MRI is an imaging method which magnetically excites nuclear spin of an object placed in a static magnetic field with an RF pulse having the Larmor frequency and reconstructs an image based on MR signals generated due to the excitation. The above-described MRI means magnetic resonance imaging, the RF pulse means a radio frequency pulse, and the MR signal means a magnetic resonance signal.
Here, an RF (Radio Frequency) coil is a coil device which applies an RF pulse to nuclear spin inside an object by, for example, supplying a coil with an RF pulse electric current and receives generated echo signals as MR signals. RF coils are classified into the following three types in terms of transmission and reception: a transmit-only RF coil, a receive-only RF coil, and a dual-purpose RF coil used for transmitting of RF pulses and receiving of MR signals. In addition, RF coils are also classified into a whole body type and a local type.
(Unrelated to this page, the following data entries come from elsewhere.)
-- ==== Sys2Proof/Machine/Copy.lean ====
section
/-!
DEFINITION. The copy engine (R72, R73, R88 to R99), publishing (R135 to R138), and the words that read its status.
-/

namespace Sys2Proof.Machine

/-! ### Issue -/

/-- A copy form at issue: every register operand is captured (R78, R88). -/
def issueCopy (op : KOp) (g : Guard) (o : CopyOps) (s : State) : Out :=
  guarded g s fun s =>
    let n := copyParams op
    let rs := [o.d, o.a, o.b, o.t] ++ (if n = 2 then [regPlus o.b 1] else []) ++ (if o.x then [regPlus o.b n] else [])
    reading rs s fun s =>
      issueK (.copy op o.x (s.getG o.d) (s.getG o.a) (s.getG o.b) (if n = 2 then s.getG (regPlus o.b 1) else 0)
        (if o.x then s.getG (regPlus o.b n) else 0)) (s.getG o.t) s

/-- `kcopy gD, gA, gB`. -/
def execKcopy (g : Guard) (o : CopyOps) (s : State) : Out := issueCopy .copy g o s
/-- `kcopy2d gD, gA, gB`. -/
def execKcopy2d (g : Guard) (o : CopyOps) (s : State) : Out := issueCopy .copy2d g o s
/-- `kfill gD, gA, gB`. -/
def execKfill (g : Guard) (o : CopyOps) (s : State) : Out := issueCopy .fill g o s
/-- `kgather gD, gA, gB`. -/
def execKgather (g : Guard) (o : CopyOps) (s : State) : Out := issueCopy .gather g o s
/-- `kscatter gD, gA, gB`. -/
def execKscatter (g : Guard) (o : CopyOps) (s : State) : Out := issueCopy .scatter g o s
/-- `kpair gD, gA, gB`. -/
def execKpair (g : Guard) (o : CopyOps) (s : State) : Out := issueCopy .pair g o s

/-- `kpub [gA], tk=gT` (R137). -/
def execKpub (g : Guard) (a t : Reg) (s : State) : Out :=
  guarded g s fun s => reading [a, t] s fun s =>
    loggedOr s (fun s => if queueFull s.me.st.kqu then wait s else issueK .kpubLogged (s.getG t) (s.updSt fun t => t.rebind s.ctl.pc))
      (fun s => issueK (.kpub (s.getG a)) (s.getG t) s)

/-- KS as one register (R99). -/
def Ctl.ks (c : Ctl) : Word :=
  BitVec.ofNat 64 (c.ksErr.toNat + c.ksMore.toNat * 2 ^ 8 + c.ksOut.toNat * 2 ^ 16 + c.ksErrSeq.toNat * 2 ^ 32)

/-- `kwait gD, gA` (R98). -/
def execKwait (g : Guard) (d a : Reg) (s : State) : Out :=
  guarded g s fun s => reading [a] s fun s =>
    if s.ctl.ksOut.toNat ≤ (s.getG a).toNat then
      done ((s.writeG d s.ctl.ks).updCtl fun c => { c with ksErr := 0, ksMore := false, ksErrSeq := 0 })
    else wait s

/-- `kstat gD` (R98). -/
def execKstat (g : Guard) (d : Reg) (s : State) : Out := compute g [] d (fun s => s.ctl.ks) s

/-! ### What a command moves (R89, R91, R94) -/

/-- A run of bytes that a command moves; without a source it is the pattern of a fill. -/
structure Move where
  dst : Word
  src : Option Word
  n : Nat
  deriving DecidableEq, Repr

/-- R89: whether a command's parameter registers lie within their limits. -/
def copyLimits (op : KOp) (gb : Word) : Bool :=
  let b := gb.toNat
  let lo := b % 2 ^ 25
  match op with
  | .copy => decide (b ≤ 2 ^ 24)
  | .fill => decide (b ≤ 2 ^ 24)
  | .copy2d => decide (lo ≤ 2 ^ 24) && decide (b / 2 ^ 32 ≤ 65536) && decide (b % 2 ^ 32 = lo)
  | .pair =>
    decide (1 ≤ b % 65536) && decide (b % 65536 ≤ 256) && decide (1 ≤ b / 65536 % 65536) && decide (b / 65536 % 65536 ≤ 256) &&
      decide (b / 2 ^ 32 ≤ 3)
  | _ => decide (b % 2 ^ 32 ≤ 65536) && decide (1 ≤ b / 2 ^ 32) && decide (b / 2 ^ 32 ≤ 4096)

/-- The moves of a command in the order of R91 and R94; `list` is the index list. -/
def copyMoves (op : KOp) (gd ga gb gb1 : Word) (list : List Word) : List Move :=
  let b := gb.toNat
  match op with
  | .copy => [⟨gd, some ga, b⟩]
  | .fill => [⟨gd, none, b⟩]
  | .copy2d => (List.range (b / 2 ^ 32)).map fun y =>
      ⟨gd + pitch (gb1.toNat / 2 ^ 32) y, some (ga + pitch gb1.toNat y), b % 2 ^ 25⟩
  | .gather => (List.range list.length).map fun k =>
      ⟨gd + BitVec.ofNat 64 (k * (b / 2 ^ 32)), some (list.getD k 0), b / 2 ^ 32⟩
  | .scatter => (List.range list.length).map fun k =>
      ⟨list.getD k 0, some (ga + BitVec.ofNat 64 (k * (b / 2 ^ 32))), b / 2 ^ 32⟩
  | .pair =>
    let rows := b % 65536
    let cols := b / 65536 % 65536
    let es := 2 ^ (b / 2 ^ 32)
    (List.range (rows * cols)).flatMap fun k =>
      let src := some (ga + BitVec.ofNat 64 (k * es))
      [⟨gd + BitVec.ofNat 64 (k * es), src, es⟩, ⟨gb1 + BitVec.ofNat 64 ((k % cols * rows + k / cols) * es), src, es⟩]

/-- Address and length of the index list of a command. -/
def copyList (op : KOp) (gd ga gb : Word) : Word × Nat :=
  match op with
  | .gather => (ga, gb.toNat % 2 ^ 32)
  | .scatter => (gd, gb.toNat % 2 ^ 32)
  | _ => (0, 0)

/-- R94, R89: alignment of the index list and of a pair, and the overlap of a pair's destinations. -/
def copyAligned (op : KOp) (gd ga gb gb1 : Word) : Bool :=
  match op with
  | .pair =>
    let es := 2 ^ (gb.toNat / 2 ^ 32)
    let n := gb.toNat % 65536 * (gb.toNat / 65536 % 65536) * es
    decide (gd.toNat % es = 0) && decide (ga.toNat % es = 0) && decide (gb1.toNat % es = 0) &&
      (decide (gd.toNat + n ≤ gb1.toNat) || decide (gb1.toNat + n ≤ gd.toNat))
  | _ => decide ((copyList op gd ga gb).1.toNat % 8 = 0)

/-- The two tags of an explicit tag register (R38, R89): source, destination. -/
def copyTags (v : Word) : BitVec 20 × BitVec 20 := (v.setWidth 20, (v >>> 32).setWidth 20)

/-- R89: whether an explicit tag register holds two well-formed tags and nothing else; a fill ignores the source tag. -/
def copyTagsOk (op : KOp) (v : Word) : Bool :=
  (decide (op = .fill) || tagValueOk ((copyTags v).1.setWidth 64)) && tagValueOk ((copyTags v).2.setWidth 64) &&
    decide (v.toNat / 2 ^ 20 % 2 ^ 12 = 0) && decide (v.toNat / 2 ^ 52 = 0)

/-! ### Granules (R72) -/

/-- A 64 KiB granule that a side of a command touches, from its lowest to its highest byte. -/
structure Gran where
  g : Nat
  lo : Nat
  hi : Nat
  deriving DecidableEq, Repr

/-- Adds a stretch of bytes of one granule to a list in ascending order. -/
def addGran (l : List Gran) (x : Gran) : List Gran :=
  match l with
  | [] => [x]
  | y :: r =>
    if y.g = x.g then ⟨y.g, if x.lo < y.lo then x.lo else y.lo, if y.hi < x.hi then x.hi else y.hi⟩ :: r
    else if x.g < y.g then x :: y :: r
    else y :: addGran r x

/-- The granules of `n` bytes from `va` on, added to a list. -/
def addRange (l : List Gran) (va n : Nat) : List Gran :=
  if n = 0 then l
  else
    (List.range ((va + n - 1) / 65536 - va / 65536 + 1)).foldl (fun l k =>
      let g := va / 65536 + k
      addGran l ⟨g, if k = 0 then va else g * 65536, if g = (va + n - 1) / 65536 then va + n - 1 else g * 65536 + 65535⟩) l

/-- Translates granules in ascending order; the first fault ends it with its cause and address. -/
def State.mapAll (s : State) (l : List Gran) (write : Bool) (tag : Option (BitVec 20)) (acc : List Mapped) :
    State × Except (Cause × Nat) (List Mapped) :=
  match l with
  | [] => (s, .ok acc.reverse)
  | x :: r =>
    match s.lookup x.lo (x.hi - x.lo + 1) write tag with
    | (s1, .error c) => (s1, .error (c, x.lo))
    | (s1, .ok pl) => s1.mapAll r write tag (⟨x.lo, x.hi, pl⟩ :: acc)

/-- The place of a byte of a translated side. -/
def placeAt (m : List Mapped) (va : Nat) : Place :=
  match m.find? fun x => decide (x.lo ≤ va) && decide (va ≤ x.hi) with
  | some x =>
    (match x.pl with
     | .spad off => .spad (off + (va - x.lo))
     | .mem pa type => .mem (pa + (va - x.lo)) type)
  | none => .spad 0

/-- Whether a side touches a page of a type. -/
def touches (m : List Mapped) (type : Nat) : Bool := m.any fun x => match x.pl with
  | .mem _ t => decide (t = type)
  | .spad _ => false

/-- Physical granules of the sides outside the window (R73). -/
def pinned (m : List Mapped) : List Nat := m.filterMap fun x => match x.pl with
  | .mem pa _ => some (canon pa / 65536)
  | .spad _ => none

/-- The 16 KiB window granules that `n` bytes from an address on touch. -/
def windowSpan (va n : Nat) : List Nat :=
  if n = 0 ∨ va + n ≤ spadBase then []
  else
    let lo := (va - spadBase) / 16384
    (List.range ((va + n - 1 - spadBase) / 16384 - lo + 1)).map fun k => lo + k

/-- The 16 KiB window granules that some stretches touch (R97). -/
def windowGrans (l : List (Word × Nat)) : List Nat := (l.flatMap fun x => windowSpan x.1.toNat x.2).eraseDups

/-! ### Pins (R73) -/

/-- Counts a granule up in the page-lock table of a die. -/
def pinOne (die : Nat) (l : List Pin) (g : Nat) : List Pin :=
  if l.any fun p => decide (p.die = die) && decide (p.granule = g) then
    l.map fun p => if p.die = die ∧ p.granule = g then { p with count := p.count + 1 } else p
  else l ++ [⟨die, g, 1⟩]

/-- Counts a granule down; an entry whose count reaches 0 is freed. -/
def unpinOne (die : Nat) (l : List Pin) (g : Nat) : List Pin :=
  (l.map fun p => if p.die = die ∧ p.granule = g then { p with count := p.count - 1 } else p).filter fun p => decide (p.count ≠ 0)

/-- Entries in use on a die. -/
def pinsUsed (die : Nat) (l : List Pin) : Nat := (l.filter fun p => decide (p.die = die)).length

/-! ### Reading the source (R91) -/

/-- The status of a cause that a copy's access meets (R95). -/
def copyStatus (c : Cause) : Nat :=
  match c with
  | .memPoison => 3
  | .memRange => 6
  | _ => 2

/-- A byte of another package as its owner has fetched it; 8 stands for a lost destination (R383), 7 for an answer that has
not come. -/
def State.snapFetched (s : State) (o : Owner) (pa : Nat) : Except Nat Byte :=
  match s.fetchedByte o pa with
  | none => .error 7
  | some (.ok b) => .ok b
  | some (.error .fabLost) => .error 8
  | some (.error c) => .error (copyStatus c)

/-- One source byte, or the status of its failure; 8 stands for a lost destination (R383), which a copy reports as a path
that is down, and 7 for an answer of another package that the owner still awaits. -/
def State.snapByte (s : State) (o : Owner) (pl : Place) (tag : BitVec 20) : Except Nat Byte :=
  match pl with
  | .spad off => .ok (s.me.st.spad.read off)
  | .mem pa type =>
    if type = tSys then
      if !s.zEnabled s.me.st.vi then .error 6
      else if windowPkg pa = s.pkg then
        match s.exportRead (s.rvi s.me.st.vi) (windowOff pa) 1 with
        | .ok bs => .ok (bs.headD 0)
        | .error c => .error (copyStatus c)
      else if (s.peer (windowPkg pa)).lost then .error 8
      else s.snapFetched o pa
    else
      match s.homeErr s.me.st.vi pa type 1 tag false with
      | some c => .error (copyStatus c)
      | none => .ok ((s.homeRead pa type 1 tag).headD 0)

/-- The status with which a copy ends for a source byte that failed (R95). -/
def endStatus (e : Nat) : Nat := if e = 8 then 2 else e

/-- The bytes of one move. -/
def State.snap (s : State) (o : Owner) (m : List Mapped) (tag : BitVec 20) (va : Word) (n : Nat) (acc : List Byte) :
    Except Nat (List Byte) :=
  match n with
  | 0 => .ok acc.reverse
  | n + 1 =>
    match s.snapByte o (placeAt m va.toNat) tag with
    | .ok b => s.snap o m tag (va + 1) n (b :: acc)
    | .error e => .error e

/-- Byte `i` of a fill (R91). -/
def fillByte (pat : Word) (i : Nat) : Byte := BitVec.ofNat 8 (pat.toNat / 2 ^ (8 * (i % 8)))

/-- Every move with its bytes: the whole source is read first. -/
def State.snapAll (s : State) (o : Owner) (m : List Mapped) (tag : BitVec 20) (pat : Word) (l : List Move) :
    Except Nat (List (Word × List Byte)) :=
  match l with
  | [] => .ok []
  | x :: r =>
    match (match x.src with
      | some a => s.snap o m tag a x.n []
      | none => .ok ((List.range x.n).map (fillByte pat))) with
    | .error e => .error e
    | .ok bs =>
      match s.snapAll o m tag pat r with
      | .error e => .error e
      | .ok l => .ok ((x.dst, bs) :: l)

/-! ### Shadow lines (R92) -/

/-- The order of shadow bytes: by line, tag and place in the line. -/
def ShadowByte.before (b x : ShadowByte) : Bool :=
  decide (b.pa / 64 < x.pa / 64) || (decide (b.pa / 64 = x.pa / 64) &&
    (decide (b.tag.toNat < x.tag.toNat) || (decide (b.tag = x.tag) && decide (b.pa < x.pa))))

/-- Puts a byte into a sorted list; a later byte wins. -/
def putShadow (l : List ShadowByte) (b : ShadowByte) : List ShadowByte :=
  match l with
  | [] => [b]
  | x :: r => if x.pa = b.pa ∧ x.tag = b.tag then b :: r else if b.before x then b :: x :: r else x :: putShadow r b

/-- Writes the bytes of a move: in place in the scratchpad, as shadow bytes elsewhere. -/
def State.putBytes (s : State) (m : List Mapped) (tag : BitVec 20) (va : Word) (bs : List Byte) (acc : List ShadowByte) :
    State × List ShadowByte :=
  match bs with
  | [] => (s, acc)
  | b :: r =>
    match placeAt m va.toNat with
    | .spad off => (s.updSt fun t => { t with spad := t.spad.write off b }).putBytes m tag (va + 1) r acc
    | .mem pa type =>
      let cell := usesCell type tag
      s.putBytes m tag (va + 1) r (putShadow acc ⟨canon pa, if cell then tag else 0, cell, decide (type = tPub), b, va⟩)

/-- R136: shadow bytes where they flip in now: those of a publishable region into the half that is the shadow half. -/
def State.settled (s : State) (l : List ShadowByte) : List ShadowByte :=
  l.map fun b => if b.pub then { b with pa := s.storage b.pa tPub true } else b

/-- Whether the line of some bytes is poisoned: their cell where there is one, else the base line. -/
def State.linePoisoned (s : State) (x : Nat × List ShadowByte) : Bool :=
  match x.2 with
  | b :: _ => s.poisoned (64 * x.1) (tagId b.tag) b.tw
  | [] => false

/-- Why a system-window line that is written in part cannot be written (R92, R378). Of a line at another package the owner
has made a load, whose reply tells; log entry 119. -/
def State.windowErr (s : State) (o : Owner) (vi line n : Nat) : Option Nat :=
  let pa := 64 * line
  if !s.zEnabled vi then some 6
  else if windowPkg pa = s.pkg then
    (match s.exported (s.rvi vi) (windowOff pa) n true with
     | .error c => some (copyStatus c)
     | .ok _ => none)
  else if (s.peer (windowPkg pa)).lost then some 2
  else
    match s.fetchedByte o pa with
    | some (.error c) => some (copyStatus c)
    | _ => none

/-- The system-window lines that a command writes in part. -/
def partWindow (l : List (Nat × List ShadowByte)) : List Nat :=
  l.filterMap fun x => if x.2.length ≠ 64 ∧ windowBase ≤ 64 * x.1 then some (64 * x.1) else none

/-- R92: why a line that the command writes in part cannot be written: poison, link or range. -/
def State.partErr (s : State) (o : Owner) (vi : Nat) (x : Nat × List ShadowByte) : Option Nat :=
  if x.2.length = 64 then none
  else if windowBase ≤ 64 * x.1 then s.windowErr o vi x.1 x.2.length
  else
    match s.unbacked (64 * x.1) with
    | some c => some (copyStatus c)
    | none => if s.linePoisoned x then some 3 else none

/-- Whether every home has room for the shadow lines and the cells of a command whose bytes grow from `old` to `l`. -/
def State.shadowFits (s : State) (old l : List ShadowByte) : Bool :=
  (List.range 24).all fun d =>
    decide (s.shadowLines d + linesAt l d ≤ 262144 + linesAt old d) &&
      (decide (s.cellsNeeded (s.allShadow ++ l) d = s.cellsNeeded s.allShadow d) ||
        decide (s.cellsUsed d + s.cellsNeeded (s.allShadow ++ l) d ≤ s.cellRoom d))

/-- Maximal runs of consecutive bytes of a line, as address and bytes. -/
def shadowRuns (l : List ShadowByte) : List (Nat × List Byte) :=
  l.foldr (fun x acc => match acc with
    | (o, bs) :: r => if o = x.pa + 1 then (x.pa, x.val :: bs) :: r else (x.pa, [x.val]) :: acc
    | [] => [(x.pa, [x.val])]) []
Since MR signals emitted from an object are weak, it is preferable to receive MR signals at a position as close to the object as possible. Thus, various types of the local RF coils, each of which is shaped so as to fit each part of a human body, are used depending on an imaging part.
In MRI, multi-channel system is developed in an acquisition system of MR signals. The above-described channel means each of pathways of MR signals outputted from each of coil elements and inputted to an RF receiver of an MRI apparatus. The number of channels is set to equal to or smaller than the input reception number of the RF receiver.
If the number of cables between an RF coil and a control side of an MRI apparatus such as an RF receiver side increases due to development of the above-described multichannel system, hard-wiring becomes complicated. Thus, wireless RF coils which wirelessly transmit/receive data between an RF coil and a control side of an MRI apparatus are developed.
In an MRI system configured to digitize MR signals and wirelessly transmit the digitized MR signals, a control-side clock signal of an MRI apparatus to be used as a reference and a coil-side clock signal inside a wireless RF coil are synchronized with each other in some way. This is because even if two oscillators, one of which is in the wireless RF coil and another of which in the control side of the MRI apparatus, output nominally the same frequency, two frequencies outputted by the respective two oscillators do not completely match each other due to individual differences. Thus, even if the phases of the respective two oscillators in the wireless RF coil side and the control side are matched each other at a certain time point, the phases of the respective two oscillators gradually shift from each other unless processing of synchronizing the coil-side clock signal with the control-side clock signal is continued.
When a synchronization signal is wirelessly transmitted from a control side of an MRI apparatus to a wireless RF coil side, an electromagnetic wave used for the synchronization signal must conform to the Radio Law and/or Regulations. However, Law or Regulations concerning radio transmission are different from country to country. Thus, the same transmission frequency and modulation system as those permitted in a certain country cannot always be used in another country.